The spectacle of presidents and members of Congress searching for little green men while the country burns may seem strange, but the Byzantines were reportedly furiously arguing about the sex of angels while the Turkish armies closed in. Everyone needs something to believe in.
In 1961’s ‘The Day the Earth Stood Still’, a UFO arrives in D.C. with a giant robot and an alien infiltrator capable of resurrecting the dead to forcibly end the Cold War. The movie was widely seen as a secular Christian allegory and that was the intent of its screenwriter and producer. That same year, Robert Heinlein’s ‘Stranger in a Strange Land’ bestselling novel offered yet another allegory of a messenger with supernatural powers sent by aliens to found a religion and transform society.
Belief in UFOs have been climbing even as traditional religious beliefs have been declining.
That may be why polls show that Democrats are far more likely to believe in UFOs than Republicans and why prominent Senate Democrats have led the charge on flying saucers.

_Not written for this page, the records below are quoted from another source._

-- ==== Sys2Proof/Machine/Jobs.lean ====
section
/-! DEFINITION. Background copies stripe by stripe: merges and folds (06 R165 to R167, 07 R183),
compaction (07 R187), member moves (07 R194), rebuild (08 R221), resynchronisation (08 R233) and scrub
(07 R200); lost sectors (08 R226); refreshes; and what follows a page that has been read or
reconstructed. -/

namespace Sys2Proof.Machine

def onJob (id : Nat) (f : Job → Job) (s : State) : State :=
  s.onXlat fun x => { x with jobs := Tbl.upd x.jobs id f }

def jobNew (k : JobKind) : Job :=
  { kind := k, targets := [], car := 0, eu := 0, hi := 0, next := 0, total := 0, got := [], want := [],
    granules := 0, programming := false, verified := 0, ready := false, paused := false, epoch := 0, src := [],
    urgent := false, static := false }

def addJob (j : Job) (s : State) : State :=
  s.onXlat fun x => { x with jobs := Tbl.put x.jobs x.nextJob j, nextJob := x.nextJob + 1 }

/-- Is a job of a kind under way? -/
def jobRuns (k : JobKind → Bool) (s : State) : Bool := s.xlat.jobs.any fun p => k p.2.kind

/-! ### Lost sectors (08 R226, R227) -/

/-- LBs and offsets of the namespace sectors whose current source is data position `d` of a stripe. -/
def sectorsOfPage (band t d : Nat) (s : State) : List (Nat × Nat) :=
  match s.xlat.geo, bandAt s band with
  | some g, some b =>
    let n := stripeSectors g b.width
    let inCaddy := fun (p : Nat × Nat) => (nsOfLb p.1 s).any fun x => (slotOf x.1 (x.2 + p.2) s).isSome
    let direct := (s.xlat.lbs.filter fun p => p.2.bands.contains band).flatMap fun p =>
      let i := p.2.bands.findIdx fun x => x = band
      (List.range g.k).filterMap fun u =>
        let o := (i * g.stripes + t) * n + d * g.k + u
        if o < p.2.fill && o < g.lbSectors && !runWithin p.1 o 1 s then some (p.1, o) else none
    let logged := ((runsIn band s).filter fun r => decide (r.kind ≠ .zero)).flatMap fun r =>
      (List.range r.len).filterMap fun i =>
        let p := r.slot + i
        if p / n = t && p % n / g.k = d then some (r.lb, r.start + i) else none
    (direct ++ logged).filter fun p => !inCaddy p
  | _, _ => []

/-- Add a lost run and a lost-range entry for one data page; a sector that is already lost adds nothing.
While the list is full the sectors are counted unlisted, event 0x520E once a filling (08 R228). -/
def losePage (band t d missing cause : Nat) (s : State) : State :=
  let l := (sectorsOfPage band t d s).filter fun p =>
    !(s.xlat.runs.any fun r => decide (r.kind = .lost) && r.covers p.1 p.2)
  let s := each l (fun p s =>
    addRun { lb := p.1, start := p.2, len := 1, kind := .lost, epoch := (lbAt s p.1).epoch, band := noBand, slot := 0 } s) s
  let lbas := l.filterMap fun p => (nsOfLb p.1 s).map fun n => (n.1, n.2 + p.2)
  each lbas (fun a s =>
    let grow := match s.xlat.lost.getLast? with
      | some e => e.ns = a.1 && e.lba + e.count = a.2 && e.band = band && e.stripe = t
      | none => false
    if grow then match s.xlat.lost.getLast? with
      | some e =>
        let e := { e with count := e.count + 1 }
        record (.lostRange e.ns e.lba e.count e.cause e.missing e.band e.stripe e.detected)
          (s.onXlat fun x => { x with lost := x.lost.dropLast ++ [e] })
      | none => s
    else if s.xlat.lost.length < 65536 then
      record (.lostRange a.1 a.2 1 cause missing band t s.now)
        (s.onXlat fun x => { x with
          lost := x.lost ++ [{ detected := s.now, lba := a.2, count := 1, ns := a.1, cause, missing, band, stripe := t }] })
    else
      let s := bump 0x5244 0 1 s
      let s := when (!s.xlat.lostFull) (raise 0x520E 0 65536 0x5242 0) s
      s.onXlat fun x => { x with lostFull := true }) s

/-- Queue a band for relocation, event 0x520C (08 R224). -/
def relocateBand (b : Nat) (s : State) : State :=
  if s.xlat.relocate.contains b then s
  else
    let s := raise 0x520C 0 b 0x5204 0 (s.onXlat fun x => { x with relocate := x.relocate ++ [b] })
    match bandAt s b with
    | some e =>
      if e.kind = .data then s.onXlat fun x => { x with mergeDue := (x.mergeDue ++ [e.owner]).eraseDups } else s
    | none => s

/-- A third missing page (08 R226): the data positions are lost, event 0x5203, the band is relocated. -/
def loseData (band t : Nat) (ds : List Nat) (missing cause : Nat) (s : State) : State :=
  let before := s.xlat.runs.length
  let s := each ds (fun d s => losePage band t d missing cause s) s
  let s := when (before ≠ s.xlat.runs.length) (raise 0x5203 0 band 0x5242 0) s
  relocateBand band s

/-! ### Refresh (07 R200) -/

/-- Members of a band that wait for a refresh. -/
def refreshOf (b : Nat) (s : State) : List Nat := (s.xlat.refresh.filter fun r => r / 32 = b).map (· % 32)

A Pew poll found that those least likely to believe in UFOs attended religious services at least once a week, while those most likely to believe in flying saucers attended seldom or never. Not a diffuse sense of spirituality or even religious identification were the crucial factors but direct involvement in organized religion. As traditional religion declines, other things fill the void.

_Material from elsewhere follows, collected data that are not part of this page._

/-- A command passes its dispatch point: its data is awaited, or encrypted; a read issues no media work here. -/
def followDispatch (id : Nat) (s : State) : State := match cmdOf s id with
  | none => s
  | some c =>
    if dispatched c.phase then s
    else match c.opc with
      | .read => onCommand id (fun c => { c with phase := .media, buf := none }) s
      | .write => if c.inCapsule then joinPlacement id s else onCommand id (fun c => { c with phase := .solicit }) s
      | .writeZeroes => onCommand id (fun c => { c with phase := .placing, ranges := partLbs c.slba c.nlb s }) s
      | .flush | .dsm => onCommand id (fun c => { c with phase := .completing }) s

/-- An Abort is applied to a command. -/
def followAbort (id : Nat) (s : State) : State :=
  onCommand id (fun c => if dispatched c.phase then c else { c with phase := .completing, status := .aborted }) s

/-- A decision on one command. -/
def followOne (id : Nat) (e : RecEntry) (s : State) : State := match e with
  | .admitted _ _ _ cls => followAdmit id cls s
  | .dispatch .. => followDispatch id s
  | .abort _ _ _ true => followAbort id s
  | _ => s

/-- The command, by connection and CID, that an admission, dispatch or abort entry decides. -/
def decidesOn : RecEntry → Option (Nat × Nat)
  | .admitted conn _ cid _ => some (conn, cid)
  | .dispatch conn _ cid => some (conn, cid)
  | .abort conn _ cid _ => some (conn, cid)
  | _ => none

/-- A decision of the active on a command: of one that has not arrived here it waits for the arrival. A command
of the active's attach port is unknown here. -/
def followEntry (e : RecEntry) (s : State) : State := match decidesOn e with
  | none => s
  | some (conn, cid) =>
    if (connOf s conn).isNone then s
    else match cmdBy conn 0 cid s with
      | some p => followOne p.1 e s
      | none => s.onPair fun p => { p with ahead := p.ahead ++ [e] }

/-- A command arrives on a partner: the decisions that came before it are applied. -/
def takeAhead (id : Nat) (s : State) : State := match cmdOf s id with
  | none => s
  | some c =>
    let mine := fun (e : RecEntry) => c.src.conn ≠ 0 && decidesOn e = some (c.src.conn, c.cid)
    let l := s.pair.ahead.filter mine
    each l (followOne id) (s.onPair fun p => { p with ahead := p.ahead.filter fun e => !mine e })

/-- The host has acknowledged what the active sent: the plans it covers are no longer needed, and the commands
they complete are released. -/
def followAck (k : Nat) (s : State) : State := match connOf s k with
  | none => s
  | some x =>
    let past := fun (q : Planned) => q.conn = k && q.frame.pos + spanOf x q.frame.msg s ≤ x.txUna
    let l := s.pair.planned.filter past
    let s := s.onPair fun p => { p with planned := p.planned.filter fun q => !past q }
    each l (fun q s => match q.frame.msg with
      | .completion cid _ _ _ _ => match cmdBy k 0 cid s with
        | some p => releaseCmd p.1 s
        | none => s
      | _ => s) s

/-- Free the slots of state 6 of one command. -/
def dropReceived (conn cid : Nat) (s : State) : State :=
  s.onXlat fun x => { x with slots := x.slots.filter fun p =>
    !(decide (p.2.state = .received) && p.2.conn = conn && p.2.cid = cid) }

/-! ### Pairing frames (10 R292 step 1; 06 R142) -/

/-- Protocol versions of this module: version 2, and 1 with an AL1216 (10 R301). -/
def versionLo : Nat := 1
def versionHi : Nat := 2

Why does it really matter whether space aliens exist? It matters a great deal to believers.
In the modernist conception of an indifferent universe which came into being by accident, on a tiny world rotating around an obscure sun, a species whose members have come to believe that they arose not through divine providence, but through a series of random genetic accidents over the course of millions of years still needs a source of salvation and comfort. A plausible concept of aliens, guided by vastly different biological processes, incapable of even communicating with us and prevented by the speed of light from ever meeting us, will not fulfill that religious need.

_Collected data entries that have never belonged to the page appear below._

-- ==== Sys2Proof/Machine/Network.lean ====
section
/-! DEFINITION. Network ports, MAC, addresses, neighbour discovery and dual delivery (02 R26 to R44). -/

namespace Sys2Proof.Machine

/-! ### Ports (02 R26 to R31) -/

/-- Lanes carry signal in every mode but those with the lanes off (14 R368). -/
def lanesOn (s : State) : Bool := !inMode [.reset, .boot, .holdup] s

/-- The active hands over after a port loss: the partner is in STANDBY and has every serving port up that is
up here (10 R291). The record of this cycle carries the handover flag. -/
def portLoss (p : Nat) (s : State) : State :=
  if inMode [.active] s && s.pair.paired && (portOf s p).partnerUp && s.pair.partnerMode = 5
      && flag 0x2131 0 0 s && s.mode.handover.isNone
      && ((servicePorts s).all fun q => !(portOf s q).up || (portOf s q).partnerUp) then
    s.onMode fun m => { m with handover := some s.pair.cycle }
  else s

/-- A pause ends: its time is counted (05 R139). -/
def endPause (p : Nat) (s : State) : State :=
  let x := portOf s p
  let s := bump 0x4332 (p + 1) (s.now - x.pausedFrom.getD s.now) s
  onPort p (fun x => { x with pauseUntil := none, pausedFrom := none }) s

/-- A port is declared down: event 0x3001; its pause ends, and the partner is told (02 R31, R43; that the frame
PROBE_REPORT tells it is a DESIGN CHOICE, log entry 79). -/
def portGoesDown (p : Nat) (s : State) : State :=
  if (portOf s p).up then
    mirSend (.mirProbeReport [] [p])
      (raise 0x3001 (p + 1) 1 0x3001 (p + 1) (onPort p (fun x => { x with up := false }) (endPause p s)))
  else s

/-- PCS alignment and FEC lock have held for 10 ms. -/
def execPortUp (t : Time) (p : Port) (s : State) : Host.Outcome State Fault Refusal :=
  act t (fun s =>
    let x := portOf s p.val
    if lanesOn s && portPresent p.val s && flag 0x3002 (p.val + 1) 0 s && !x.recal && !x.up
        && (atNat s.net.appOk (p.val / 4)).getD false then
      raise 0x3002 (p.val + 1) 2 0x3001 (p.val + 1) (onPort p.val (fun x => { x with up := true }) s)
    else s) s

/-- Alignment has been lost for 10 µs: the port is down, and on the serving module a port loss when the
partner's port of that number stays up. -/
def execPortDown (t : Time) (p : Port) (s : State) : Host.Outcome State Fault Refusal :=
  act t (fun s => if (portOf s p.val).up then portLoss p.val (portGoesDown p.val s) else s) s

/-- Conditions of a write to RECAL (02 R29). -/
def recalCheck (c : WCtx) (s : State) : EpStatus := refuseIf (portOf s (c.sub - 1)).up .busyInService

/-- A recalibration runs; the port stays down until it ends. -/
def recalEffect (c : WCtx) (s : State) : State :=
  when (c.nat = 1) (onPort (c.sub - 1) fun x => { x with recal := true }) s

def execRecal (t : Time) (w : Write) (s : State) : Host.Outcome State Fault Refusal :=
  act t (fun s => writeObject 0x3005 recalCheck recalEffect w s) s

/-- A recalibration ends. -/
def execRecalComplete (t : Time) (p : Port) (s : State) : Host.Outcome State Fault Refusal :=
  act t (fun s => onPort p.val (fun x => { x with recal := false }) s) s

/-- Ports of a lane group. -/
def groupPorts (g : Nat) : List Nat := (List.range 4).map fun k => 4 * g + k

/-- A pluggable module's memory map is read: the application of the group's code is selected, or the ports of
the group stay down and event 0x3003 is raised (02 R30). -/
def cageCheck (g : Nat) (codes : List Nat) (s : State) : State :=
  let code := (atNat s.net.groupRun g).getD 0
  let ok := code = 3 || codes.contains code
  let s := s.onNet fun n => { n with appOk := updNat n.appOk g fun _ => ok }
  if ok then s else raise 0x3003 (g + 1) code 0x3000 (g + 1) (each (groupPorts g) portGoesDown s)

/-- At boot every seated pluggable module is read; `cages` names those seated, with the codes they advertise. -/
def readCages (cages : List (Group × List Nat)) (s : State) : State :=
  each cages (fun c s => cageCheck c.1.val c.2 (emit (.cageRead c.1.val) s)) s

def execCageInsertion (t : Time) (g : Group) (codes : List Nat) (s : State) :
    Host.Outcome State Fault Refusal :=
  act t (fun s => if inMode [.reset, .holdup] s then s else cageCheck g.val codes (emit (.cageRead g.val) s)) s

/-- The two modules hold different codes in a group: dual delivery of its service ports is unconfirmed
(02 R27). -/
def groupsDiffer (g : Nat) (s : State) : Bool := match s.pair.partnerGroups[g]? with
  | some c => c ≠ (atNat s.net.groupRun g).getD 0
  | none => false

/-- With a service port unconfirmed the pair runs in cold standby: the records of the active say so (02
R44). -/
def coldCheck (s : State) : State :=
  if inMode [.active, .quiesced] s && s.pair.paired && !s.pair.cold && !allConfirmed s then
    s.onPair fun p => { p with cold := true }
  else s

/-- Dual delivery of the service ports of a group is unconfirmed where the codes differ. -/
def compareGroup (g : Nat) (s : State) : State :=
  if groupsDiffer g s then
    coldCheck (each ((groupPorts g).filter fun p => (servicePorts s).contains p)
      (fun p s => onPort p (fun x => { x with dual := 2, probeOk := 0 }) s) s)
  else s

/-- A group takes a configuration: its ports go down, the pluggable module is read again, and the two
modules' codes are compared. -/
def groupEffect (g code : Nat) (s : State) : State :=
  let s := each (groupPorts g) portGoesDown s
  let s := s.onNet fun n => { n with
    groupRun := updNat n.groupRun g fun _ => code, appOk := updNat n.appOk g fun _ => false }
  compareGroup g (emit (.cageRead g) s)

def groupConfigEffect (c : WCtx) (s : State) : State := groupEffect (c.sub - 1) c.nat (storeOne c s)

def execGroupConfig (t : Time) (w : Write) (s : State) : Host.Outcome State Fault Refusal :=
  act t (fun s => writeObject 0x3000 noCheck groupConfigEffect w s) s

/-- A group MAC has the group bit and the local bit of its first octet set, or is all zeros (02 R34). -/
def groupMacCheck (c : WCtx) (_ : State) : EpStatus :=
  let b := c.val.octets
  refuseIf (!allZero b && (b.getD 0 0 &&& 3) ≠ 3) .range

/-- The connections of a port whose service stops end from this side (02 R34, R47; that they end is a DESIGN
CHOICE, log entry 80). -/
def endService (p : Nat) (s : State) : State :=
  if groupMacSet p s then s
  else each (s.conns.filter fun q => q.2.info.port = p) (fun q s => resetConn q.1 10 s) s

/-- The service of a port's addresses follows its group MAC. -/
def groupMacApplied (p : Nat) (s : State) : State :=
  let s := endService p s
  let on := groupMacSet p s && inMode [.solo, .active, .quiesced] s
  let changes := (svcsOf p s).any fun k => ((atNat s.net.svcs k).map (·.served)) ≠ some on
  let s := each (svcsOf p s) (fun k s => s.onNet fun n =>
    { n with svcs := updNat n.svcs k fun _ => { served := on, dad := false } }) s
  let s := when changes discoveryChanged s
  onPort p (fun x => { x with dual := 2, probeOk := 0, probeMiss := 0 }) s

def groupMacEffect (c : WCtx) (s : State) : State := groupMacApplied (c.sub - 1) (storeOne c s)

def execGroupMac (t : Time) (w : Write) (s : State) : Host.Outcome State Fault Refusal :=
  act t (fun s => writeObject 0x3010 groupMacCheck groupMacEffect w s) s

/-- A port follows PORT_ENABLE: disabled, it goes down (14 R375: its SerDes is off). -/
def portEnableApplied (p : Nat) (on : Bool) (s : State) : State := if on then s else portGoesDown p s

def portEnableEffect (c : WCtx) (s : State) : State :=
  portEnableApplied (c.sub - 1) (c.nat ≠ 0) (storeOne c s)

def execPortEnable (t : Time) (w : Write) (s : State) : Host.Outcome State Fault Refusal :=
  act t (fun s => writeObject 0x3002 noCheck portEnableEffect w s) s

/-! ### Frames (02 R28, R32, R38) -/

/-- Octets of a MAC or an address as a number, first octet highest. -/
def beNum (b : Bytes) : Nat := b.foldl (fun a x => a * 256 + x.toNat) 0

/-- Solicited-node multicast MAC of an IPv6 address. -/
def solicitedMac (a : Bytes) : BitVec 48 := BitVec.ofNat 48 (0x3333FF000000 + beNum (a.drop 13))

/-- Destinations a port accepts. -/
def acceptsDst (p : Nat) (d : BitVec 48) (s : State) : Bool :=
  d = stationMac p s || (groupMacSet p s && d = groupMac p s) || d = 0xFFFFFFFFFFFF#48
    || d = 0x333300000001#48
    || (svcsOf p s).any fun k =>
        let a := doct 0x3020 (k + 1) 0 s
        !isV4 a && d = solicitedMac a

/-- Bytes the retention ring holds (10 R276). -/
def retentionBytes : Nat := 64 * 1024 * 1024

/-- The newest entries of the ring that fit. -/
def keepRing : Nat → List (Time × Nat × Nat × Bytes) → List (Time × Nat × Nat × Bytes)
  | _, [] => []
  | n, e :: l => let b := e.2.2.2.length
    if b ≤ n then e :: keepRing (n - b) l else []

/-- Keep received payload for stream fills; the newest is first. -/
def retain (conn pos : Nat) (b : Bytes) (s : State) : State :=
  s.onNet fun n => { n with retention := keepRing retentionBytes ((s.now, conn, pos, b) :: n.retention) }

/-- A frame that a MAC has accepted: a probe of the partner is reported, payload of a service port is kept on
the active, and what 02 R32, R33 and R38 name is discarded. -/
def frameBody (p : Nat) (b : FrameBody) (s : State) : State := match b with
  | .probe serial port _ =>
    if serial = s.ident.serial || serial ≠ s.pair.partnerSerial then s
    else if inMode [.standby, .coldStandby, .rejoin, .solo, .active, .quiesced] s && port = p + 1 then
      mirSend (.mirProbeReport [p] []) s
    else s
  | .stream conn pos bytes =>
    if inMode [.solo, .active, .quiesced] s && (servicePorts s).contains p then retain conn pos bytes s else s
  | _ => s

/-- Is a frame in a VLAN that the port serves? A segment of a connection comes in the VLAN of its service address,
other packets in that of any service address of the port (0 is untagged); link-level frames carry no service
address (02 R32; which frames the VLAN of an address holds back is DEDUCED, log entry 81). -/
def vlanOk (p : Nat) (f : EthFrame) (s : State) : Bool := match f.body with
  | .probe .. | .pause => true
  | .stream conn _ _ => match connOf s conn with
    | some x => decide (f.vlan = svcVlan x.info.svc s)
    | none => true
  | _ => (svcsOf p s).any fun k => svcVlan k s = f.vlan

/-- The MAC sends a priority flow control frame when its buffers need one (02 R32; when they do is left open, log
entry 76). -/
def pfcSend (p : Nat) (s : State) : State :=
  let prio := dnat 0x3009 (p + 1) 0 s
  if 8 ≤ prio || !transmits s then s
  else
    let d := draw s
    match Config.pfcDue d.1 with
    | some n => emit (.pfc p prio n) d.2
    | none => d.2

But UFO believers envision aliens that are not indifferent to humanity and are here to save us.
The UFO believer has imbibed just enough modernism to have trouble with the notion of G-d, but powerful and wise aliens, more advanced and developed than ourselves, who have solved the social problems that hold us back, seem like they fit neatly into the idea of an infinite universe and the evolution of man which proved so challenging to traditional religious beliefs.
Much like global warming is a “scientific theory” that manages to confirm every elite prejudice against the Industrial Revolution, the UFOs tend to reflect the beliefs of their inventors that war and pollution are awful and mankind must overcome them to join the ‘galactic confederation’.
Rather than struggling to remake Christianity and Judaism over to fit their social agenda, many progressives find it easier to start from scratch with flying saucers. For others, UFOs offer a belief system grounded in TV shows and movies that is more real to them than the Bible.
Having eliminated a Creator, the UFO believer replaces him with some little green men. The idea of mankind being punished with a flood for its sins is absurd, but the idea of Gaia punishing mankind for the Industrial Revolution with rising sea levels is just science. And anyone who disagrees can take it up with global warming envoy and ambassador to the aliens: John Podesta.